After the February Revolution of 1917, Stal’ was an agitator for the St. Petersburg Committee of the RSDLP(B). She took part in the work of the Seventh (April) All-Russian Conference of the RSDLP(B). Beginning in August of that year she worked in Kronstadt as a member of the Presidium of the committee of the RSDLP(B) and of the Executive Committee of the city soviet. From 1918 to 1920 she was engaged in political education work in the Red Army and was a member of the Ufa and Viatka (Kirov) provincial committees of the RCP(B).
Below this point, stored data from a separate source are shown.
/-- Every known opcode has a row of one of the four forms, in the order of `Raw.opcodes`. -/
theorem Raw.rowForm_of_known {op : Byte} (h : Raw.knownOpcode op = true) (v : Word) : Raw.RowForm op v := by
  simp only [Raw.knownOpcode, Raw.opcodes, List.cons_append, List.nil_append, List.contains_iff_mem, List.mem_cons,
    List.not_mem_nil, or_false] at h
  rcases h with rfl | rfl | rfl | rfl | rfl | rfl | rfl | rfl | rfl | rfl | rfl | rfl | rfl | rfl | rfl | rfl | rfl |
    rfl | rfl | rfl | rfl | rfl | rfl | rfl | rfl | rfl | rfl | rfl
  iterate 2 exact .fixed _ rfl rfl fun _ _ => rfl
  · exact .overAB _ rfl rfl fun _ _ => rfl
  · exact .overB (.irmovl · v) rfl rfl fun _ _ => rfl
  · exact .overAB (.rmmovl · · v) rfl rfl fun _ _ => rfl
  · exact .overAB (.mrmovl · · v) rfl rfl fun _ _ => rfl
  iterate 6 exact .overAB _ rfl rfl fun _ _ => rfl
  · exact .fixed (.jmp v) rfl rfl fun _ _ => rfl
  · exact .fixed (.jle v) rfl rfl fun _ _ => rfl
  · exact .fixed (.jl v) rfl rfl fun _ _ => rfl
  · exact .fixed (.je v) rfl rfl fun _ _ => rfl
  · exact .fixed (.jne v) rfl rfl fun _ _ => rfl
  · exact .fixed (.jge v) rfl rfl fun _ _ => rfl
  · exact .fixed (.jg v) rfl rfl fun _ _ => rfl
  · exact .fixed (.call v) rfl rfl fun _ _ => rfl
  · exact .fixed .ret rfl rfl fun _ _ => rfl
  iterate 2 exact .overA _ rfl rfl fun _ _ => rfl
  · exact .overA (.readb · v) rfl rfl fun _ _ => rfl
  · exact .overA (.readl · v) rfl rfl fun _ _ => rfl
  · exact .overA (.writeb · v) rfl rfl fun _ _ => rfl
  · exact .overA (.writel · v) rfl rfl fun _ _ => rfl
  · exact .overAB (.movsbl · · v) rfl rfl fun _ _ => rfl

theorem Raw.withA_of_le {r : Raw} (h : r.rA.toNat ≤ 7) (mk : Reg → Instr) : ∃ i, r.withA mk = .ok i := by
  cases hA : Reg.ofField r.rA with
  | none => exact absurd (Reg.ofField_eq_none.1 hA) (by omega)
  | some a => exact ⟨mk a, Raw.withA_eq_ok.2 ⟨a, Reg.ofField_eq_some.1 hA, rfl⟩⟩

theorem Raw.withA_of_gt {r : Raw} (h : 7 < r.rA.toNat) (mk : Reg → Instr) : r.withA mk = .error .badRegister := by
  rw [Raw.withA, Reg.ofField_eq_none.2 h]

theorem Raw.withB_of_le {r : Raw} (h : r.rB.toNat ≤ 7) (mk : Reg → Instr) : ∃ i, r.withB mk = .ok i := by
  cases hB : Reg.ofField r.rB with
  | none => exact absurd (Reg.ofField_eq_none.1 hB) (by omega)
  | some b => exact ⟨mk b, Raw.withB_eq_ok.2 ⟨b, Reg.ofField_eq_some.1 hB, rfl⟩⟩

theorem Raw.withB_of_gt {r : Raw} (h : 7 < r.rB.toNat) (mk : Reg → Instr) : r.withB mk = .error .badRegister := by
  rw [Raw.withB, Reg.ofField_eq_none.2 h]

/-- Checking both fields is checking rA, then rB. -/
theorem Raw.withAB_eq (r : Raw) (mk : Reg → Reg → Instr) :
    r.withAB mk = match Reg.ofField r.rA with
      | some a => r.withB (mk a)
      | none => .error .badRegister := by
  unfold Raw.withAB Raw.withB
  cases Reg.ofField r.rA <;> cases Reg.ofField r.rB <;> rfl

/-- Fields of a known opcode in range are an instruction (R75, R107). -/
theorem Raw.exists_toInstr_eq_ok {r : Raw} (hk : Raw.knownOpcode r.opcode = true) (h : r.fieldsInRange = true) :
    ∃ i, r.toInstr = .ok i := by
  obtain ⟨op, rA, rB, v⟩ := r
  cases Raw.rowForm_of_known hk v with
  | fixed i hA hB hrow => exact ⟨i, hrow rA rB⟩
  | overA mk hA hB hrow =>
    rw [hrow]
    exact Raw.withA_of_le (by simpa [Raw.fieldsInRange, hA, hB] using h) mk
  | overB mk hA hB hrow =>
    rw [hrow]
    exact Raw.withB_of_le (by simpa [Raw.fieldsInRange, hA, hB] using h) mk
  | overAB mk hA hB hrow =>
    have hle : rA.toNat ≤ 7 ∧ rB.toNat ≤ 7 := by simpa [Raw.fieldsInRange, hA, hB] using h
    rw [hrow, Raw.withAB_eq]
    cases ha : Reg.ofField rA with
    | none => exact absurd (Reg.ofField_eq_none.1 ha) (by omega)
    | some a => exact Raw.withB_of_le hle.2 (mk a)

/-- A used field of a known opcode above 7 is refused as a register (R75, R107). -/
theorem Raw.toInstr_eq_badRegister {r : Raw} (hk : Raw.knownOpcode r.opcode = true) (h : r.fieldsInRange = false) :
    r.toInstr = .error .badRegister := by
  obtain ⟨op, rA, rB, v⟩ := r
  cases Raw.rowForm_of_known hk v with
  | fixed i hA hB hrow => simp [Raw.fieldsInRange, hA, hB] at h
  | overA mk hA hB hrow =>
    rw [hrow]
    exact Raw.withA_of_gt (by simpa [Raw.fieldsInRange, hA, hB] using h) mk
  | overB mk hA hB hrow =>
    rw [hrow]
    exact Raw.withB_of_gt (by simpa [Raw.fieldsInRange, hA, hB] using h) mk
  | overAB mk hA hB hrow =>
    have hgt : rA.toNat ≤ 7 → 7 < rB.toNat := by simpa [Raw.fieldsInRange, hA, hB] using h
    rw [hrow, Raw.withAB_eq]
    cases ha : Reg.ofField rA with
    | none => rfl
    | some a =>
      have hle : rA.toNat ≤ 7 := Reg.ofField_eq_some.1 ha ▸ Reg.code_le a
      exact Raw.withB_of_gt (hgt hle) (mk a)

/-- The opcode map looks at the used register fields alone (R74, R107). -/
theorem Raw.toInstr_congr {op : Byte} {rA rA' rB rB' : BitVec 4} {v : Word} (hk : Raw.knownOpcode op = true)
    (hA : Raw.usesA op = true → rA = rA') (hB : Raw.usesB op = true → rB = rB') :
    Raw.toInstr ⟨op, rA, rB, v⟩ = Raw.toInstr ⟨op, rA', rB', v⟩ := by
  cases Raw.rowForm_of_known hk v with
  | fixed i _ _ hrow => rw [hrow, hrow]
  | overA mk uA _ hrow => rw [hrow, hrow, hA uA, Raw.withA, Raw.withA]
  | overB mk _ uB hrow => rw [hrow, hrow, hB uB, Raw.withB, Raw.withB]
  | overAB mk uA uB hrow => rw [hrow, hrow, hA uA, hB uB]

/-! ## Decoding, piece by piece -/

theorem decode_of_unknown {op : Byte} (h : Raw.knownOpcode op = false) (tail : List Byte) :
    decode (op :: tail) = .error .unknownOpcode := by
  simp only [decode, opcodeFormat_eq_none_of_unknown h]

/-- Too few bytes for the opcode's length are refused (R105). -/
theorem decode_of_truncated {op : Byte} {tail : List Byte} (hk : Raw.knownOpcode op = true)
    (h : (op :: tail).length < Raw.length op) : decode (op :: tail) = .error .truncated := by
  obtain ⟨f, hf⟩ := exists_opcodeFormat_of_known hk
  have hs : splitFields op f tail = none := by
    rw [← Option.not_isSome_iff_eq_none, splitFields_isSome, ← (opcodeFormat_length hf).1]
    simpa using h
  simp only [decode, hf, hs]

/-- With enough bytes the cut succeeds: it leaves the bytes behind the instruction, and its register fields are the
nibbles of the second byte where the opcode uses them (R73, R78, R106). -/
theorem exists_splitFields {op : Byte} {tail : List Byte} (hk : Raw.knownOpcode op = true)
    (h : Raw.length op ≤ (op :: tail).length) :
    ∃ f raw, opcodeFormat op = some f ∧ splitFields op f tail = some (raw, (op :: tail).drop (Raw.length op)) ∧
      raw.opcode = op ∧ raw.fieldsInRange =
        Raw.fieldsInRange ⟨op, highNibble ((op :: tail).getD 1 0), lowNibble ((op :: tail).getD 1 0), 0⟩ := by
  obtain ⟨f, hf⟩ := exists_opcodeFormat_of_known hk
  obtain ⟨hl, hreg⟩ := opcodeFormat_length hf
  obtain ⟨⟨raw, rest⟩, hs⟩ := Option.isSome_iff_exists.1 (splitFields_isSome.2 (hl ▸ h : f.length ≤ tail.length + 1))
  obtain ⟨hop, hbytes, hnibbles⟩ := splitFields_eq_some hs
  have hrest : (op :: tail).drop (Raw.length op) = rest := by
    rw [← hbytes, List.drop_left' (by rw [length_rawBytes, hl])]
  refine ⟨f, raw, hf, hrest ▸ hs, hop, Raw.fieldsInRange_congr hop (fun hA => ?_) fun hB => ?_⟩
  · exact (hnibbles (hreg.1 (Raw.hasRegisterByte_of_usesA (hop ▸ hA)))).1
  · exact (hnibbles (hreg.1 (Raw.hasRegisterByte_of_usesB (hop ▸ hB)))).2

theorem decode_of_badRegister {op : Byte} {tail : List Byte} (hk : Raw.knownOpcode op = true)
    (hl : Raw.length op ≤ (op :: tail).length)
    (hr : Raw.fieldsInRange ⟨op, highNibble ((op :: tail).getD 1 0), lowNibble ((op :: tail).getD 1 0), 0⟩ = false) :
    decode (op :: tail) = .error .badRegister := by
  obtain ⟨f, raw, hf, hs, hop, hrange⟩ := exists_splitFields hk hl
  simp only [decode, hf, hs, Raw.toInstr_eq_badRegister (hop ▸ hk) (hrange.trans hr)]

/-- The instruction a cut is decoded to has the format of the opcode byte (R71, R77). -/
theorem Raw.format_eq_of_toInstr {r : Raw} {f : Format} {i : Instr} (hf : opcodeFormat r.opcode = some f)
    (h : r.toInstr = .ok i) : i.format = f := by
  rw [(Raw.agreesWith_of_toInstr h).1, opcodeFormat_toRaw] at hf
  exact Option.some.inj hf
In 1920, Stal’ became head of the department of women workers of the Caucasian Bureau of the RCP(B). From 1921 to 1923 she was a member of the International Women’s Secretariat of the Executive Committee of the Comintern. At the same time she was a staff member in the department of women workers of the Central Committee of the RCP(B) and head of the department of mass-circulation literature for working and peasant women at Gosizdat (State Publishing House of the RSFSR). In 1924 she also became editor of the journal Kommunistka (The Woman Communist), and beginning in 1928 she took part in scholarly work at the Museum of the Revolution of the USSR.
Stal’ was a delegate to the Eighth and Sixteenth Congresses of the RCP(B). She was awarded the Order of Lenin.
REFERENCES
Lenin, V. I. Poln. sobr. soch., 5th ed. (See Index volume, part 2, p. 474.)Slavnye bol’shevichki. Moscow, 1958.
U istokov partii, 2nd ed. Moscow, 1969.